(Collected data)

/-- The loop line of the region is saved with it. -/
def State.saveLine (s : State) (r : Nat) (x : Region) : State :=
  match x.stations with
  | n :: _ =>
    if (s.loopLine (lineOf n)).claim = some r then
      (s.onRegion r (fun y => { y with savedLine := some (s.loopLine (lineOf n)) })).setLoopLine (lineOf n) LoopLine.reset
    else s
  | [] => s

/-- A region saved at its boundary: it leaves its stations in state `st`. Its arcs keep their entries and still count against the
station's arcs and floors (R92; DESIGN CHOICE, log entry 103). -/
def State.saveRegion (s : State) (r : Nat) (st : RState) : State :=
  match s.region? r with
  | none => s
  | some x =>
    let s := s.saveWaits r x
    let units := s.units.filter (fun e => !isCore e.1 && e.2.region == r)
    let s := x.stations.foldl (fun s n => s.saveStation r n) s
    let s := s.saveLine r x
    let s := { s with units := s.units.filter (fun e => isCore e.1 || e.2.region != r) }
    let cyc := x.cyc + (s.dieNow x.die - x.since)
    let s : State := { s with ids := s.ids + 1 }
    s.onRegion r (fun y => { y with
      st := st, savedUnits := units, cyc := cyc, since := s.dieNow x.die, discard := false, switchOrder := s.ids })

/-! ### Discard (R237) -/

/-- SY.IVEC as a discard writes it (R233). -/
def ivecWord (c lcount : BitVec 32) : W64 := w64 (c.toNat * 2 ^ 32 + lcount.toNat)

/-- LCOUNT: the low half of the count register of the unit's last LOOP as it stands (R233). -/
def Unit.lcount (x : Unit) : BitVec 32 :=
  match x.lastLoop with
  | some n => (x.sReg n).setWidth 32
  | none => 0

/-- A unit as a discard leaves it: no token, nothing blocked, IVEC written. -/
def Unit.discarded (x : Unit) (c : BitVec 32) : Unit :=
  { x with inbox := [], blocked := none, blockedUpd := .none, loads := [], reads := []
           sys := { x.sys with ivec := ivecWord c x.lcount } }

/-- A station as a discard leaves it: held events of invocations from `c` on dropped, every slot of the region's arcs
free, every block but the `.block` ones freed. -/
def Station.discarded (st : Station) (cyc r : Nat) (c : BitVec 32) : Station :=
  let ports := st.ports.map (fun p => (p.1, { p.2 with
    held := p.2.held.filter (fun h => h.region != r || serialLater c h.invoc) }))
  let arcs := st.arcs.map (fun a => (a.1, if a.2.region == r then { a.2 with used := 0 } else a.2))
  let st : Station := { st with ports := ports, arcs := arcs }
  (st.blocks.filter (fun b => b.region == r && !b.fixed)).foldl (fun st b => st.free cyc b) st

/-- Tokens on their way to the region dropped. -/
def State.dropFlights (s : State) (r : Nat) : State :=
  { s with flight := s.flight.filter (fun f =>
      match Tab.find (s.station f.dest.station).arcs f.dest.entry with
      | some a => a.region != r
      | none => false) }

/-- The copies that wait for slots of a region's arcs and belong to no unit dropped. -/
def State.dropLoose (s : State) (r : Nat) : State :=
  { s with stations := s.stations.map (fun n => (n.1, { n.2 with platform := n.2.platform.filter (fun e =>
      match e.2.what with
      | .slot _ none _ => !n.2.arcIn e.1 r
      | _ => true) })) }

/-- A unit's arrival at an open barrier withdrawn; it stays a member (R237, R370). -/
def State.unarrive (s : State) (u : Nat) : State :=
  { s with groups := s.groups.map (fun g => (g.1, { g.2 with arrived := g.2.arrived.filter (· != u) })) }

» Aim of the exercise:
Each line of the entries that contains the word "entry" should be listed.

» Answer to the problem:
station's arcs and floors (R92; DESIGN CHOICE, log entry 103). -/
      match Tab.find (s.station f.dest.station).arcs f.dest.entry with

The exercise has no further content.